AIM OF THE TASK: What lines in the records below mention "hint"? List them all.
■ ■ ■
theorem State.healed_kept {s : State} (a n : Nat) (hk : Kept Q s) : Kept Q (State.healed s a n) := by
  unfold State.healed
  try dsimp only
  repeat' first
    | with_reducible assumption
    | with_reducible apply State.withHbm_kept
    | with_reducible apply State.withDiag_kept
    | exact ⟨rfl, rfl⟩
    | split
    | dsimp only
    | fail_if_no_progress with_reducible apply kept_same

theorem State.passSector_kept {s : State} (w : Who) (hint dom r inst : Nat) (full : Bool) (a : Nat) (hk : Kept Q s) : Kept Q (State.passSector s w hint dom r inst full a) := by
  unfold State.passSector
  try dsimp only
  repeat' first
    | with_reducible assumption
    | with_reducible apply State.writeSector_kept
    | with_reducible apply State.charge_kept
    | with_reducible apply State.cross_kept
    | with_reducible apply State.readCellar_kept
    | split
    | dsimp only
    | fail_if_no_progress with_reducible apply kept_same

theorem State.passWrite_kept {s : State} (w : Who) (hint a n : Nat) (sectors : List Nat) (full : Nat → Bool) (hk : Kept Q s) : Kept Q (State.passWrite s w hint a n sectors full) := by
  have h := hk
  unfold State.passWrite
  repeat' first
    | with_reducible assumption
    | with_reducible apply State.charge_kept
    | with_reducible apply State.cross_kept
    | with_reducible apply State.passSector_kept
    | with_reducible refine kept_foldl (fun _ _ _ => ?_) _ ?_
    | split

theorem State.store_kept {s : State} (w : Who) (hint a : Nat) (bs : List Byte) (hk : Kept Q s) : Kept Q (State.store s w hint a bs) := by
  have h3 := State.healed_kept a bs.length (State.passWrite_kept w hint a bs.length (sectorsOf a bs.length) (covers a bs.length) (State.backInvalidate_kept true a bs.length hk))
  unfold State.store
  exact kept_mem h3 (memWf_putBytes _ _ h3.mem)

theorem State.storeNibble_kept {s : State} (w : Who) (hint a : Nat) (high : Bool) (v : Nat) (hk : Kept Q s) : Kept Q (State.storeNibble s w hint a high v) := by
  unfold State.storeNibble
  try dsimp only
  repeat' first
    | with_reducible assumption
    | with_reducible apply State.store_kept
    | split
    | dsimp only
    | fail_if_no_progress with_reducible apply kept_same

theorem State.freeSlot_kept {s : State} (cc slot : Nat) (hk : Kept Q s) : Kept Q (State.freeSlot s cc slot) := by
  unfold State.freeSlot
  try dsimp only
  repeat' first
    | with_reducible assumption
    | with_reducible apply State.updCtx_kept
    | split
    | dsimp only
    | fail_if_no_progress with_reducible apply kept_same

theorem State.dirtyLost_kept {s : State} (o : Nat) (hk : Kept Q s) : Kept Q (State.dirtyLost s o) := by
  unfold State.dirtyLost
  try dsimp only
  repeat' first
    | with_reducible assumption
    | with_reducible apply State.withDiag_kept
    | with_reducible apply State.record_kept
    | with_reducible apply State.dropSector_kept
    | exact ⟨rfl, rfl⟩
    | split
    | dsimp only
    | fail_if_no_progress with_reducible apply kept_same

theorem State.countUncorrectable_kept {s : State} (a : Nat) (hk : Kept Q s) : Kept Q (State.countUncorrectable s a) := by
  unfold State.countUncorrectable
  try dsimp only
  repeat' first
    | with_reducible assumption
    | with_reducible apply State.odInc_kept
    | with_reducible apply State.dirtyLost_kept
    | split
    | dsimp only
    | fail_if_no_progress with_reducible apply kept_same

theorem State.countFault_kept {s : State} (c : Code) (a : Nat) (hk : Kept Q s) : Kept Q (State.countFault s c a) := by
  unfold State.countFault
  try dsimp only
  repeat' first
    | with_reducible assumption
    | with_reducible apply State.countUncorrectable_kept
    | split
    | dsimp only
    | fail_if_no_progress with_reducible apply kept_same

theorem State.monitor_kept {s : State} (c : CmdInst) (d : Fin) (hk : Kept Q s) : Kept Q (State.monitor s c d) := by
  have h := hk
  have hf : ∀ (o : Option (Code × Nat)), Kept Q (o.elim s fun f => s.countFault f.1 f.2) := by
    intro o
    cases o with
    | none => exact h
    | some f => exact State.countFault_kept _ _ h
  unfold State.monitor
  dsimp only
  repeat' first
    | with_reducible assumption
    | with_reducible apply State.record_kept
    | with_reducible apply hf
    | with_reducible apply State.store_kept
    | with_reducible apply State.touch_kept
    | with_reducible refine kept_foldl (fun _ _ _ => ?_) _ ?_
    | split

theorem State.noticed_kept {s : State} (a n : Nat) (hk : Kept Q s) : Kept Q (State.noticed s a n) := by
  unfold State.noticed
  try dsimp only
  repeat' first
    | with_reducible assumption
    | with_reducible apply State.withHost_kept
    | exact ⟨rfl, rfl⟩
    | split
    | dsimp only
    | fail_if_no_progress with_reducible apply kept_same

theorem State.queueFault_kept {s : State} (cc : Nat) (code : Code) (addr : Nat) (hk : Kept Q s) : Kept Q (State.queueFault s cc code addr) := by
  unfold State.queueFault
  try dsimp only
  repeat' first
    | with_reducible assumption
    | with_reducible apply State.record_kept
    | with_reducible apply State.setCond_kept
    | with_reducible apply State.countFault_kept
    | split
    | dsimp only
    | fail_if_no_progress with_reducible apply kept_same

theorem State.trigger_kept {s : State} (cc : Nat) (hk : Kept Q s) : Kept Q (State.trigger s cc) := by
  unfold State.trigger
  try dsimp only
  repeat' first
    | with_reducible assumption
    | with_reducible apply State.updCtx_kept
    | with_reducible apply State.msix_kept
    | split
    | dsimp only
    | fail_if_no_progress with_reducible apply kept_same

theorem State.statusWord_kept {s : State} (cc : Nat) (hk : Kept Q s) : Kept Q (State.statusWord s cc) := by
  unfold State.statusWord
  try dsimp only
  repeat' first
    | with_reducible assumption
    | with_reducible apply State.cacheLine_kept
    | with_reducible apply State.store_kept
    | with_reducible apply State.noticed_kept
    | with_reducible apply State.queueFault_kept
    | split
    | dsimp only
    | fail_if_no_progress with_reducible apply kept_same

theorem State.complete_kept {s : State} (c : CmdInst) (core start : Nat) (d : Fin) (hk : Kept Q s) : Kept Q (State.complete s c core start d) := by
  unfold State.complete
  try dsimp only
  repeat' first
    | with_reducible assumption
    | with_reducible apply State.updCtx_kept
    | with_reducible apply State.odInc_kept
    | with_reducible apply State.cacheLine_kept
    | with_reducible apply State.store_kept
    | with_reducible apply State.freeSlot_kept
    | with_reducible apply State.monitor_kept
    | with_reducible apply State.noticed_kept
    | with_reducible apply State.queueFault_kept
    | with_reducible apply State.trigger_kept
    | with_reducible apply State.statusWord_kept
    | split
    | dsimp only
    | fail_if_no_progress with_reducible apply kept_same

theorem State.finish0_kept {s : State} (c : CmdInst) (core start : Nat) (d : Fin) (hk : Kept Q s) : Kept Q (State.finish0 s c core start d) := by
  unfold State.finish0
  try dsimp only
  repeat' first
    | with_reducible assumption
    | with_reducible apply State.record_kept
    | with_reducible apply State.setCond_kept
    | with_reducible apply State.refresh_kept
    | with_reducible apply State.countFault_kept
    | with_reducible apply State.complete_kept
    | split
    | dsimp only
    | fail_if_no_progress with_reducible apply kept_same

theorem State.endCore0_kept {s : State} (n : Nat) (e : Exec) (d : Fin) (hk : Kept Q s) : Kept Q (State.endCore0 s n e d) := by
  unfold State.endCore0
  try dsimp only
  repeat' first
    | with_reducible assumption
    | with_reducible apply State.updCore_kept
    | with_reducible apply State.discardWindow_kept
    | with_reducible apply State.finish0_kept
    | split
    | dsimp only
    | fail_if_no_progress with_reducible apply kept_same

theorem State.abortQueued_kept {s : State} (cs : List CmdInst) (hk : Kept Q s) : Kept Q (State.abortQueued s cs) := by
  unfold State.abortQueued
  try dsimp only
  repeat' first
    | with_reducible assumption
    | with_reducible apply State.finish0_kept
    | with_reducible refine kept_foldl (fun _ _ _ => ?_) _ ?_
    | with_reducible refine kept_foldl_fst (fun _ _ _ => ?_) _ ?_
    | split
    | dsimp only
    | fail_if_no_progress with_reducible apply kept_same

theorem State.abortExecs_kept {s : State} (es : List Exec) (hk : Kept Q s) : Kept Q (State.abortExecs s es) := by
  unfold State.abortExecs
  try dsimp only
  repeat' first
    | with_reducible assumption
    | with_reducible apply State.finish0_kept
    | with_reducible refine kept_foldl (fun _ _ _ => ?_) _ ?_
    | with_reducible refine kept_foldl_fst (fun _ _ _ => ?_) _ ?_
    | split
    | dsimp only
    | fail_if_no_progress with_reducible apply kept_same

theorem State.abortRuns_kept {s : State} (rs : List RedRun) (hk : Kept Q s) : Kept Q (State.abortRuns s rs) := by
  unfold State.abortRuns
  try dsimp only
  repeat' first
    | with_reducible assumption
    | with_reducible apply State.finish0_kept
    | with_reducible refine kept_foldl (fun _ _ _ => ?_) _ ?_
    | with_reducible refine kept_foldl_fst (fun _ _ _ => ?_) _ ?_
    | split
    | dsimp only
    | fail_if_no_progress with_reducible apply kept_same

theorem State.abortCore_kept {s : State} (pred : CmdInst → Bool) (discard : Bool) (n : Nat) (hk : Kept Q s) : Kept Q (State.abortCore s pred discard n) := by
  unfold State.abortCore
  try dsimp only
  repeat' first
    | with_reducible assumption
    | with_reducible apply State.updCore_kept
    | with_reducible apply State.discardWindow_kept
    | with_reducible apply State.finish0_kept
    | with_reducible apply State.endCore0_kept
    | with_reducible refine kept_foldl (fun _ _ _ => ?_) _ ?_
    | with_reducible refine kept_foldl_fst (fun _ _ _ => ?_) _ ?_
    | split
    | dsimp only
    | fail_if_no_progress with_reducible apply kept_same

theorem State.dropTakers_kept {s : State} (pred : Nat → Bool) (hk : Kept Q s) : Kept Q (State.dropTakers s pred) := by
  unfold State.dropTakers
  try dsimp only
  repeat' first
    | with_reducible assumption
    | split
    | dsimp only
    | fail_if_no_progress with_reducible apply kept_same

theorem State.abortCtxs_kept {s : State} (pred : Nat → Bool) (discard : Bool) (hk : Kept Q s) : Kept Q (State.abortCtxs s pred discard) := by
  unfold State.abortCtxs
  try dsimp only
  repeat' first
    | with_reducible assumption
    | with_reducible apply State.updEngine_kept
    | with_reducible apply State.withColl_kept
    | with_reducible apply State.withMedia_kept
    | with_reducible apply State.abortQueued_kept
    | with_reducible apply State.abortExecs_kept
    | with_reducible apply State.abortRuns_kept
    | with_reducible apply State.abortCore_kept
    | with_reducible apply State.dropTakers_kept
    | with_reducible refine kept_foldl (fun _ _ _ => ?_) _ ?_
    | with_reducible refine kept_foldl_fst (fun _ _ _ => ?_) _ ?_
    | split
    | dsimp only
    | fail_if_no_progress with_reducible apply kept_same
■ ■ ■
SOLUTION TO THIS EXERCISE:
theorem State.passSector_kept {s : State} (w : Who) (hint dom r inst : Nat) (full : Bool) (a : Nat) (hk : Kept Q s) : Kept Q (State.passSector s w hint dom r inst full a) := by
theorem State.passWrite_kept {s : State} (w : Who) (hint a n : Nat) (sectors : List Nat) (full : Nat → Bool) (hk : Kept Q s) : Kept Q (State.passWrite s w hint a n sectors full) := by
theorem State.store_kept {s : State} (w : Who) (hint a : Nat) (bs : List Byte) (hk : Kept Q s) : Kept Q (State.store s w hint a bs) := by
  have h3 := State.healed_kept a bs.length (State.passWrite_kept w hint a bs.length (sectorsOf a bs.length) (covers a bs.length) (State.backInvalidate_kept true a bs.length hk))
theorem State.storeNibble_kept {s : State} (w : Who) (hint a : Nat) (high : Bool) (v : Nat) (hk : Kept Q s) : Kept Q (State.storeNibble s w hint a high v) := by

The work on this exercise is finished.